**Activity:**
The required output is a copy of each line in the material below that includes "eraseDups".

**The input:**
☆ ☆ ☆ ☆
-- ==== Sys2Proof/Machine/State.lean ====
section
/-! DEFINITION. The state of one Uluan module: every register, table, queue, buffer, counter and mode the spec
names, as plain data, with the queue of waiting commands; the reasons a step can stop; the state at reset. -/

namespace Sys2Proof.Machine

/-- The module stops with a fault. No meaning of this model raises one: the spec ends every command it describes in a
status, an event or a state of the module, never in a stop of the whole machine. Safe. -/
inductive Fault where
  /-- Raised by no command: kept so that the type is a closed list with a name. Safe. -/
  | unreachable
  deriving DecidableEq, Repr

/-- The command has no meaning. -/
inductive Refusal where
  /-- Answered by an arm of `exec` whose command is not modelled yet. Safe: nothing is claimed of it. -/
  | notModelled (mnemonic : String)
  /-- Answered by `exec` arms for an operand list that no sender of the spec can form (a frame that is not of its
  fixed length). Safe: nothing is claimed of it. -/
  | illFormed (why : String)
  deriving DecidableEq, Repr

/-! ### Registers -/

/-- The three stored copies of a register (R11, R434). A register without hardening is written and voted alike. -/
structure HReg where
  a : Word
  b : Word
  c : Word
  deriving DecidableEq, Repr

/-! ### Module identity, boot and supply (ch. 18, 20, 22) -/

/-- What the verified configuration record and the booted image say of the module (R473, R474). -/
structure Ident where
  recVersion : Nat := 0
  serial : Nat := 0
  lot : Nat := 0
  wafer : Nat := 0
  dieX : Nat := 0
  dieY : Nat := 0
  tolvys : Nat := 0
  links : Nat := 0
  bulk : Bool := false
  minSvn : Nat := 0
  minMace : Nat := 0
  devkeyDig : List Byte := []
  record : List Byte := []
  recCopy : Nat := 0
  fwMajor : Nat := 0
  fwMinor : Nat := 0
  svn : Nat := 0
  bodyDig : List Byte := []
  slotB : Bool := false
  fallback : Bool := false
  pending : Bool := false
  keyOk : Bool := false
  bootWcount : Nat := 0
  deriving DecidableEq, Repr

/-- How far the module has come since power was applied (R466, R476, R477, R501). -/
inductive BootPhase where
  | unpowered | held | rom | cores | powered | stkTrained | stkReady | bulkTrained | maceDone
  | bulkZeroed | ready | romFault | fwFault
  deriving DecidableEq, Repr

/-- Supply, reset and boot state (R466–R468, R501–R506). -/
structure BootState where
  phase : BootPhase := .held
  fault : Status := .ok
  cause : Nat := 0
  wcount : Nat := 0
  bootUs : Nat := 0
  pwrGood : Bool := true
  resetLow : Bool := false
  faultN : Bool := false
  slotId : Nat := 0
  armed : Bool := false
  beat : Nat := 0
  beatClk : Nat := 0
  cores : Nat := 0
  haltedCores : Nat := 0
  flashAddr : Nat := 0
  flashBusy : Bool := false
  flashFail : Bool := false
  /-- A fatal condition has stopped memory traffic (R35). -/
  memStop : Bool := false
  /-- Bytes a busy flash operation is to leave: (address, bytes). -/
  flashOp : Option (Nat × List Byte) := none
  deriving DecidableEq, Repr

/-- The power, clock and die-temperature loops (ch. 21). -/
structure PowerState where
  step : Nat := 16
  target : Nat := 16
  pstep : Nat := 16
  tstep : Nat := 16
  plevel : Nat := 0
  override : Bool := false
  emergUntil : Option Nat := none
  samples : List Nat := []
  vin : Option Nat := none
  headroom : Nat := 0
  evalIx : Nat := 0
  energyUj : Nat := 0
  /-- Last report of each die sensor, signed 1/16 °C. -/
  temps : Tab Int := {}
  missed : Tab Nat := {}
  crit : Bool := false
  coolant : Option Int := none
  /-- The power cap, and the critical temperature, hold their limit below `FLOOR` (R489). -/
  pOver : Bool := false
  tOver : Bool := false
  boundClk : Tab Nat := {}
  deriving DecidableEq, Repr

/-! ### Cluster time and cadence (ch. 2) -/

/-- Time states (R43). -/
inductive TimeMode where
  | free | acquire | locked | holdover | unlocked
  deriving DecidableEq, Repr

/-- Cluster time and its discipline (R40–R46, R512, R513). -/
structure TimeState where
  ct : Nat := 0
  running : Bool := false
  mode : TimeMode := .free
  everLocked : Bool := false
  /-- A beacon has been accepted since ACQUIRE was entered. -/
  gotFirst : Bool := false
  /-- Consecutive counting beacons within ±16 ticks. -/
  run : Nat := 0
  missed : Nat := 0
  /-- Tick of the last accepted beacon, or of the write that set the role. -/
  beaconClk : Nat := 0
  offset : Int := 0
  /-- Ticks still to remove by slewing: positive when CT is ahead. -/
  slew : Int := 0
  holdClk : Nat := 0
  hops : Nat := 0
  upstream : Nat := 127
  deriving DecidableEq, Repr

/-- A step mark (R48). -/
structure Mark where
  step : Nat
  group : Nat
  elastic : Bool
  held : Bool
  halt : Bool
  markCt : Nat
  span : Nat
  leader : Nat
  deriving DecidableEq, Repr

/-- States of a cadence slot (`PS_STEP.STATE`). -/
inductive SlotMode where
  | disabled | waiting | running | idle | halted
  deriving DecidableEq, Repr

/-- One cadence slot beside its configuration registers (R47–R66). -/
structure Slot where
  mode : SlotMode := .disabled
  /-- A step is in progress; a HALTED slot may still have one (R55). -/
  busy : Bool := false
  step : Nat := 0
  /-- Accepted marks not yet started, oldest first, each with whether it has taken effect. -/
  marks : List (Mark × Bool) := []
  /-- The mark of the current or last step. -/
  cur : Option Mark := none
  /-- STEP of the last accepted mark since enable. -/
  prevStep : Option Nat := none
  lastMark : Option Mark := none
  startCt : Nat := 0
  /-- Bank active when the current step started. -/
  stepBank : Bool := false
  bank : Bool := false
  swap : Bool := false
  cursor : Nat := 0
  /-- PHASE of the last entry fired in this step, and the CT at which the cursor last fired one (R58). -/
  lastPhase : Nat := 0
  firedCt : Option Nat := none
  /-- Slices whose full start queue holds the cursor (R60), with the instruction index and argument. -/
  held : Option (List Nat × Nat × Nat) := none
  haltCause : Nat := 0
  lastDur : Nat := 0
  lastLate : Nat := 0
  maxOver : Nat := 0
  maxLate : Nat := 0
  planHead : Nat := 0
  planLast : Option Nat := none
  planFirst : Option Nat := none
  planEmptyAt : Option Nat := none
  planHeld : Bool := false
  /-- Lowest-first: last completed step of each member SLOT_ID, as the leader knows it. -/
  done : Tab Nat := {}
  /-- Members whose ready report has arrived (R54). -/
  ready : List Nat := []
  tAll : Nat := 0
  sentMark : Option Mark := none
  idleOpen : Bool := false
  stepLimited : Bool := false
  markTimedOut : Bool := false
  /-- ENABLE was cleared while a step runs: the slot goes to DISABLED when it ends. -/
  closing : Bool := false
  deriving DecidableEq, Repr
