/-- The twin of a primary slice of a PAIRED partition. -/
def State.pairedTwin (s : State) (k : Nat) : Option Nat :=
  match s.partOfSlice k with
  | some p => if s.igMode p = 2 ∧ (s.slicesOf p).contains k then (s.twinsOf p)[(s.slicesOf p).idxOf k]? else none
  | none => none

/-- The primary of a twin slice of a PAIRED partition. -/
def State.pairedPrimary (s : State) (k : Nat) : Option Nat :=
  match s.partOfSlice k with
  | some p => if s.igMode p = 2 ∧ (s.twinsOf p).contains k then (s.slicesOf p)[(s.twinsOf p).idxOf k]? else none
  | none => none

/-- The partition a page belongs to, where it belongs to one. -/
def State.pagePart (s : State) : PageKind → Option Nat
  | .arr k _ | .vec k | .att k | .qnt k | .ws k | .seq k => s.partOfSlice k
  | .xe e => if e < 32 then s.partOfSlice (e / 2) else none
  | .slotWin p => some p
  | .pt p => some p
  | _ => none

/-- The domain that gets a page's event records: its owner, on module-wide pages the steward (R433); a mailbox page and a domain page serve
one domain, which gets theirs (DEDUCED, log entry 104). -/
def State.pageOwner (s : State) (page : Nat) : Nat :=
  match pageOf page with
  | .dm d => d
  | .mb d => d
  | k => match s.pagePart k with
    | some p => s.ownerOf p
    | none => 0

/-! ### Error records and events -/

/-- An error record written to the log, addressed to the steward and to the domains named (R463). A FATAL record asserts
FAULT_N (R503). Answers each addressee's index too. -/
def State.logErr (s : State) (e : ErrRec) (dests : List Nat) : State :=
  let doms := (0 :: dests).eraseDups
  let e := { e with ct := s.ct, temp := bits s.freeVal 0 16, supply := bits s.freeVal 16 16 }
  let s := s.useFree
  let entry : LogEntry := ⟨e, doms.map fun d => (d, s.logNext.get 0 d)⟩
  let log := s.log ++ [entry]
  { s with
    log := log.drop (log.length - 262144)
    logNext := doms.foldl (fun t d => t.put d (t.get 0 d + 1)) s.logNext
    boot := if e.sev = 4 then { s.boot with faultN := true } else s.boot }

/-- The index the last error record got in a domain's count. -/
def State.lastLogIx (s : State) (d : Nat) : Nat := s.logNext.get 0 d - 1

/-- Bit `b` of an event page set and counted (R431). -/
def State.countEvent (s : State) (page b : Nat) : State :=
  let ck := page + Off.evtCnt + 8 * (b / 4)
  let c := s.fld ck (16 * (b % 4)) 16
  (s.setFld (page + Off.evtStat) b 1 1).setFld ck (16 * (b % 4)) 16 (sat 0xFFFF (c + 1))

/-- The occurrence counter of an event. -/
def State.eventCount (s : State) (page b : Nat) : Nat :=
  s.fld (page + Off.evtCnt + 8 * (b / 4)) (16 * (b % 4)) 16

/-- A record placed in a domain's log area, or counted lost when the area holds 65,536 (R418). The 0-to-1 change of
EVENTS_LOST is itself recorded to no full area. -/
def State.pushEvent (s : State) (d : Nat) (r : EventRec) : State :=
  let q := s.evq.get [] d
  if q.length < 65536 then
    let lost := s.evLost.get 0 d
    let q := if lost = 0 then q else
      q ++ [{ kind := 2, page := Pg.dq d, ct := s.ct, arg := lost }]
    { s with evq := s.evq.put d (q ++ [r]), evLost := s.evLost.put d 0 }
  else
    let s := { s with evLost := s.evLost.put d (s.evLost.get 0 d + 1) }
    let s := s.bump (Pg.dq d + 0x140) 1
    s.countEvent (Pg.dq d) 1

/-- What a raise says beyond its page and bit. -/
structure Raise where
  /-- `ARG` of the event record, where a rule states it; else it is a free value (R417, log entry 4). -/
  arg : Option Nat := none
  status : Status := .ok
  part : Option Nat := none
  /-- Recipients of the event record; `none` is the page's owner (R433). -/
  dests : Option (List Nat) := none
  /-- A record is written only when the bit changes from 0 to 1. -/
  onChange : Bool := false
  /-- A partition whose owner sees only its own raises of the bit: the count its record carries (R464). -/
  own : Option Nat := none
  /-- The error record that goes with it, with the domains it is addressed to beside the steward. -/
  err : Option (ErrRec × List Nat) := none

/-- An event raised: the bit set, its counter raised, an error record where the event has one, and an event record to each
recipient unless the bit is masked (R431–R433). -/
def State.raise (s : State) (page b : Nat) (r : Raise := {}) : State :=
  let was := bit (s.reg (page + Off.evtStat)) b
  let masked := bit (s.reg (page + Off.evtMask)) b
  let s := s.countEvent page b
  let s := match r.err with
    | some (e, dests) =>
      let bt := blockType (pageOf page)
      s.logErr { e with
        type := if e.type = 0 then 0x100 + b else e.type, cls := bt.1, inst := bt.2
        part := if e.part.isSome then e.part else r.part
        status := statusCode r.status } dests
    | none => s
  if masked || (r.onChange && was) then s
  else
    let arg := r.arg.getD (Config.freeWord s.free).toNat
    let s := if r.arg.isSome then s else s.useFree
    ((r.dests.getD [s.pageOwner page]).eraseDups).foldl (fun s d =>
      s.pushEvent d
        { bit := b, count := if d = 0 then s.eventCount page b else r.own.getD (s.eventCount page b), page := page, ct := s.ct
          arg := arg
          logix := match r.err with
            | some (_, dests) => if (0 :: dests).contains d then s.lastLogIx d else 0xFFFFFFFF
            | none => 0xFFFFFFFF
          status := statusCode r.status, part := r.part }) s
☆ ☆ ☆ ☆
**Answer to this task:**
  let doms := (0 :: dests).eraseDups
    ((r.dests.getD [s.pageOwner page]).eraseDups).foldl (fun s d =>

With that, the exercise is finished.